BEGIN DATA SUPPLIED

-- ==== Sys2Proof/Machine/VectorInt.lean ====
section
/-! DEFINITION. Vector integer, logic, predicate, immediate and special-register instructions
(07 R118 to R127, R142, R143). -/

namespace Sys2Proof.Machine

open Sys2Proof

/-- The shape of R118. -/
def vecBinary (s : State) (h : Head) (d a b : BitVec 6) (g : Word → Word → Word) : Out :=
  issue s 1 h (.vec d 1) [.v a 1, .v b 1] fun c => c.vec2 d a b g

/-- The shape of R119. -/
def vecUnary (s : State) (h : Head) (d a : BitVec 6) (g : Word → Word) : Out :=
  issue s 1 h (.vec d 1) [.v a 1] fun c => c.vec1 d a g

/-- R85, R78: NOP does nothing and needs no pipe. -/
def execNop (ch : Bool) (s : State) : Out :=
  issue s 1 { chain := ch, g := 7, neg := false } .none [] fun c => c.retire c.f

def execIadd (h : Head) (d a b : BitVec 6) (s : State) : Out := vecBinary s h d a b (· + ·)
def execIsub (h : Head) (d a b : BitVec 6) (s : State) : Out := vecBinary s h d a b (· - ·)
def execImul (h : Head) (d a b : BitVec 6) (s : State) : Out := vecBinary s h d a b (· * ·)

/-- The high word of a product (R118). -/
def mulHigh (m : MulSign) (x y : Word) : Word :=
  let p : Int := match m with
    | .ii => x.toInt * y.toInt
    | .nn => (x.toNat : Int) * y.toNat
    | .ni => (x.toNat : Int) * y.toInt
  (BitVec.ofInt 64 p).extractLsb' 32 32

def execImulh (h : Head) (d a b : BitVec 6) (m : MulSign) (s : State) : Out := vecBinary s h d a b (mulHigh m)

/-- The smaller or the larger operand (R118). -/
def pickMin (mx sg : Bool) (x y : Word) : Word :=
  if mx == decide (int32 sg x < int32 sg y) then y else x

def execImin (h : Head) (d a b : BitVec 6) (sg : Bool) (s : State) : Out := vecBinary s h d a b (pickMin false sg)
def execImax (h : Head) (d a b : BitVec 6) (sg : Bool) (s : State) : Out := vecBinary s h d a b (pickMin true sg)

/-- R119: |sv(a)|, and 0x8000_0000 for itself. -/
def execIabs (h : Head) (d a : BitVec 6) (s : State) : Out := vecUnary s h d a (fun x => if x.msb then -x else x)

/-- R118: shifts by 32 or more give 0, or the sign for ISAR. -/
def shiftLeft (x y : Word) : Word := if 32 ≤ y.toNat then 0 else x <<< y.toNat
def shiftRight (x y : Word) : Word := if 32 ≤ y.toNat then 0 else x >>> y.toNat
def shiftArith (x y : Word) : Word := x.sshiftRight (min y.toNat 31)

def execIshl (h : Head) (d a b : BitVec 6) (s : State) : Out := vecBinary s h d a b shiftLeft
def execIshr (h : Head) (d a b : BitVec 6) (s : State) : Out := vecBinary s h d a b shiftRight
def execIsar (h : Head) (d a b : BitVec 6) (s : State) : Out := vecBinary s h d a b shiftArith
def execAnd (h : Head) (d a b : BitVec 6) (s : State) : Out := vecBinary s h d a b (· &&& ·)
def execOr (h : Head) (d a b : BitVec 6) (s : State) : Out := vecBinary s h d a b (· ||| ·)
def execXor (h : Head) (d a b : BitVec 6) (s : State) : Out := vecBinary s h d a b (· ^^^ ·)
def execAndn (h : Head) (d a b : BitVec 6) (s : State) : Out := vecBinary s h d a b (fun x y => x &&& ~~~y)

/-- R119. -/
def popCount (x : Word) : Word := BitVec.ofNat 32 (Mask.count x)
def leadingZeros (x : Word) : Word := BitVec.ofNat 32 (if x = 0#32 then 32 else 31 - Nat.log2 x.toNat)
def reverseBits (x : Word) : Word := maskOf (fun i => x.getLsbD (31 - i))

def execPopc (h : Head) (d a : BitVec 6) (s : State) : Out := vecUnary s h d a popCount
def execClz (h : Head) (d a : BitVec 6) (s : State) : Out := vecUnary s h d a leadingZeros
def execBrev (h : Head) (d a : BitVec 6) (s : State) : Out := vecUnary s h d a reverseBits
def execMov (h : Head) (d a : BitVec 6) (s : State) : Out := vecUnary s h d a id

/-- R125. -/
def execMovi (h : Head) (d : BitVec 6) (i : BitVec 8) (s : State) : Out :=
  issue s 1 h (.vec d 1) [] fun c => c.retire (c.f.setV d c.act (fun _ => i.signExtend 32))

def execIaddi (h : Head) (d a : BitVec 6) (i : BitVec 8) (s : State) : Out := vecUnary s h d a (· + i.signExtend 32)

def execLimm (h : Head) (d : BitVec 6) (i : Word) (s : State) : Out :=
  issue s 2 h (.vec d 1) [] fun c => c.retire (c.f.setV d c.act (fun _ => i))

/-- An E4M3 pattern widened to FP32 (R15, R125). -/
def e4m3Word (i : BitVec 8) : Word := BitVec.ofNat 32 (Fmt.fp32.round .rne false (Fmt.e4m3.decode i.toNat)).1

def execFmovi (h : Head) (d : BitVec 6) (i : BitVec 8) (s : State) : Out :=
  issue s 1 h (.vec d 1) [] fun c => c.retire (c.f.setV d c.act (fun _ => e4m3Word i))

/-- R124, on whole masks. -/
def plogOp (m : BitVec 2) (x y : Mask) : Mask :=
  match m.toNat with
  | 0 => x &&& y
  | 1 => x ||| y
  | 2 => x ^^^ y
  | _ => x &&& ~~~y

def execPlog (h : Head) (d a b : BitVec 3) (m : BitVec 2) (s : State) : Out :=
  issue s 1 h (.pred d) [] fun c => c.retire (c.f.setP d c.act (plogOp m (c.f.getP a) (c.f.getP b)))

/-- R120. -/
def execImad (h : Head) (d a b e : BitVec 6) (s : State) : Out :=
  issue s 2 h (.vec d 1) [.v a 1, .v b 1, .v e 1] fun c =>
    c.retire (c.f.setV d c.act (fun l => c.f.getV a l * c.f.getV b l + c.f.getV e l))

def execLea (h : Head) (d a b : BitVec 6) (sh : BitVec 5) (s : State) : Out :=
  issue s 2 h (.vec d 1) [.v a 1, .v b 1] fun c => c.vec2 d a b (fun x y => x + y <<< sh.toNat)

/-- The width of the field of R121, cut at bit 31. -/
def fieldWidth (pos : BitVec 5) (len : BitVec 6) : Nat := min (pos.toNat + len.toNat) 32 - pos.toNat

/-- BFX: the field, extended (R121). -/
def extractField (pos : BitVec 5) (len : BitVec 6) (sg : Bool) (x : Word) : Word :=
  let w := fieldWidth pos len
  let f := x.toNat / 2 ^ pos.toNat % 2 ^ w
  if sg && f / 2 ^ (w - 1) % 2 == 1 then BitVec.ofInt 32 ((f : Int) - 2 ^ w) else BitVec.ofNat 32 f

/-- BFI: the field replaced (R121). -/
def insertField (pos : BitVec 5) (len : BitVec 6) (x y : Word) : Word :=
  let m : Word := BitVec.ofNat 32 ((2 ^ fieldWidth pos len - 1) * 2 ^ pos.toNat)
  (x &&& ~~~m) ||| ((y <<< pos.toNat) &&& m)

def execBfx (h : Head) (d a : BitVec 6) (pos : BitVec 5) (len : BitVec 6) (sg : Bool) (s : State) : Out :=
  issue s 2 h (.vec d 1) [.v a 1] fun c => c.vec1 d a (extractField pos len sg)

def execBfi (h : Head) (d a b : BitVec 6) (pos : BitVec 5) (len : BitVec 6) (s : State) : Out :=
  issue s 2 h (.vec d 1) [.v a 1, .v b 1] fun c => c.vec2 d a b (insertField pos len)

/-- R122. -/
def execSel (h : Head) (d a b : BitVec 6) (pc : BitVec 3) (s : State) : Out :=
  issue s 2 h (.vec d 1) [.v a 1, .v b 1] fun c =>
    c.retire (c.f.setV d c.act (fun l => if (c.f.getP pc).getLsbD l then c.f.getV a l else c.f.getV b l))

/-- R123. -/
def execIcmp (h : Head) (d : BitVec 3) (a b : BitVec 6) (sg : Bool) (cond : Cmp) (s : State) : Out :=
  issue s 2 h (.pred d) [.v a 1, .v b 1] fun c =>
    c.predicate d (fun l => cmpHolds cond (int32 sg (c.f.getV a l)) (int32 sg (c.f.getV b l)))

/-- The sum of R126. -/
def dot4 (sa sb : Bool) (x y z : Word) : Word :=
  low32 ((List.range 4).foldl (fun (s : Int) j => s + val8 (byteOf x j) sa * val8 (byteOf y j) sb) z.toInt)

def execDot4i (h : Head) (d a b e : BitVec 6) (sa sb : Bool) (s : State) : Out :=
  issue s 2 h (.vec d 1) [.v a 1, .v b 1, .v e 1] fun c =>
    c.retire (c.f.setV d c.act (fun l => dot4 sa sb (c.f.getV a l) (c.f.getV b l) (c.f.getV e l)))

/-- R142, R143: VSRR of a lane register, or of bits [31:0] of a warp register (R66). -/
def execVsrr (h : Head) (d : BitVec 6) (sl : BitVec 12) (s : State) : Out :=
  issueWhen s 1 h (.vec d 1) [] (fun _ => isLaneReg sl || isWarpReg sl) fun c =>
    c.retire (c.f.setV d c.act (fun l => if isLaneReg sl then laneRegister c sl l else (warpRegister c sl).setWidth 32))

/-- R142, R143: VSRW writes %xen or %tsub; the other lane registers are read only. -/
def execVsrw (h : Head) (d : BitVec 6) (sl : BitVec 12) (s : State) : Out :=
  issueWhen s 1 h .none [.v d 1] (fun _ => isLaneReg sl) fun c =>
    if laneWritable sl then c.retireIn (c.s.setWarp (writeLaneReg c sl (c.f.getV d))) c.f
    else if c.act == 0#32 then c.retire c.f
    else c.trap .privilege c.act

end Sys2Proof.Machine
end

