-- ==== Sys2Proof/Certificates/Slice0/Obligations.lean ====
section
/-! DEFINITION. The statements for the provers: each `Obligations.<Name>` is a proposition about the model, with the
rules of the manual that it rests on. `Sys2Proof.Claim` holds the words they are written in. -/

namespace Sys2Proof.Claim

open Sys2Proof Sys2Proof.Machine

/-! ## An instruction that executes -/

/-- The fragment `f` of warp `w`, block `b` and grid `g` executes, its group has no chain fault (R78), and no uncorrectable
error of a register awaits its instruction (R348). -/
structure Runs (s : State) (f : Frag) (w : Warp) (b : Block) (g : Grid) : Prop where
  cur : s.current? = some (f, w, b, g)
  noChainFault : s.ctl.chainFault = false
  noError : s.ctl.consuming = none

/-- The kernel of the block has these vector registers (R81). -/
def HasV (b : Block) (rs : List (BitVec 6)) : Prop := ∀ r ∈ rs, r.toNat < b.kernel.vreg

/-- The kernel of the block has these uniform registers; s63 is always legal (R81). -/
def HasU (b : Block) (rs : List (BitVec 6)) : Prop := ∀ r ∈ rs, r = 63#6 ∨ r.toNat < b.kernel.sreg

/-- The lanes that RETT .subst named take the values of their threads' %tsub into the destination (R330). -/
def supplied (w : Warp) (f : Frag) (dst : Dst) (f' : Frag) : Frag :=
  let tsub := fun l => match w.threads.toList.getD l none with | some t => t.tsub | none => 0#32
  match f.subst, dst with
  | some m, .vec d _ => f'.setV d m tsub
  | some m, .pred d => f'.setP d m (maskOf (fun l => bit (tsub l) 0))
  | _, _ => f'

/-- The state `s` with the fragment's registers as in `f'`, its instruction retired and its program counter
at `pc`; what the fragment kept while its instruction waited is gone. -/
def retired (s : State) (w : Warp) (f : Frag) (dst : Dst) (f' : Frag) (pc : DWord) : State :=
  (s.setFrag { supplied w f dst f' with
    pc, subst := none, arrived := none, replies := [], kept := [], relSent := false, relPaid := [], emptyWait := 0, run := .ready }).markRetired

/-- The program counter after `n` words (R73). -/
def onward (f : Frag) (n : Nat) : DWord := f.pc + BitVec.ofNat 64 (4 * n)

/-! ## Vector integer instructions (07 R118 to R126, R130) -/

def smaller (sg : Bool) (x y : Word) : Word :=
  if sg then (if x.toInt ≤ y.toInt then x else y) else (if x.toNat ≤ y.toNat then x else y)

def larger (sg : Bool) (x y : Word) : Word :=
  if sg then (if x.toInt ≤ y.toInt then y else x) else (if x.toNat ≤ y.toNat then y else x)

/-- The top bit of the field of R121. -/
def fieldTop (pos : BitVec 5) (len : BitVec 6) : Nat := min (pos.toNat + len.toNat) 32 - 1

/-- Bit `i` of a BFX result: the field, then its sign or zeros. -/
def bfxBit (pos : BitVec 5) (len : BitVec 6) (sg : Bool) (x : Word) (i : Nat) : Bool :=
  let top := fieldTop pos len
  if pos.toNat + i ≤ top then x.getLsbD (pos.toNat + i) else sg && x.getLsbD top

/-- Bit `i` of a BFI result: `y` from its bit 0 on in the field, `x` elsewhere. -/
def bfiBit (pos : BitVec 5) (len : BitVec 6) (x y : Word) (i : Nat) : Bool :=
  if pos.toNat ≤ i ∧ i ≤ fieldTop pos len then y.getLsbD (i - pos.toNat) else x.getLsbD i

/-- A product of byte `j` of two words in the signedness of each (R126). -/
def byteProduct (sa sb : Bool) (x y : Word) (j : Nat) : Int :=
  let v := fun (sg : Bool) (z : Word) => let b : Byte := z.extractLsb' (8 * j) 8; if sg then b.toInt else (b.toNat : Int)
  v sa x * v sb y

/-- An instruction whose result goes to V[d] in the active lanes: its guard, its destination, the vector
registers it reads, its words, and the result of a lane. -/
structure VecRow where
  h : Head
  d : BitVec 6
  reads : List (BitVec 6)
  words : Nat
  result : Frag → Nat → Word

END DATA SUPPLIED

What is needed is an exact copy of the entries above, from the first line through the line holding "def execImulh (h", with both of those lines kept; please give nothing else.

-- ==== Sys2Proof/Machine/VectorInt.lean ====
section
/-! DEFINITION. Vector integer, logic, predicate, immediate and special-register instructions
(07 R118 to R127, R142, R143). -/

namespace Sys2Proof.Machine

open Sys2Proof

/-- The shape of R118. -/
def vecBinary (s : State) (h : Head) (d a b : BitVec 6) (g : Word → Word → Word) : Out :=
  issue s 1 h (.vec d 1) [.v a 1, .v b 1] fun c => c.vec2 d a b g

/-- The shape of R119. -/
def vecUnary (s : State) (h : Head) (d a : BitVec 6) (g : Word → Word) : Out :=
  issue s 1 h (.vec d 1) [.v a 1] fun c => c.vec1 d a g

/-- R85, R78: NOP does nothing and needs no pipe. -/
def execNop (ch : Bool) (s : State) : Out :=
  issue s 1 { chain := ch, g := 7, neg := false } .none [] fun c => c.retire c.f

def execIadd (h : Head) (d a b : BitVec 6) (s : State) : Out := vecBinary s h d a b (· + ·)
def execIsub (h : Head) (d a b : BitVec 6) (s : State) : Out := vecBinary s h d a b (· - ·)
def execImul (h : Head) (d a b : BitVec 6) (s : State) : Out := vecBinary s h d a b (· * ·)

/-- The high word of a product (R118). -/
def mulHigh (m : MulSign) (x y : Word) : Word :=
  let p : Int := match m with
    | .ii => x.toInt * y.toInt
    | .nn => (x.toNat : Int) * y.toNat
    | .ni => (x.toNat : Int) * y.toInt
  (BitVec.ofInt 64 p).extractLsb' 32 32

def execImulh (h : Head) (d a b : BitVec 6) (m : MulSign) (s : State) : Out := vecBinary s h d a b (mulHigh m)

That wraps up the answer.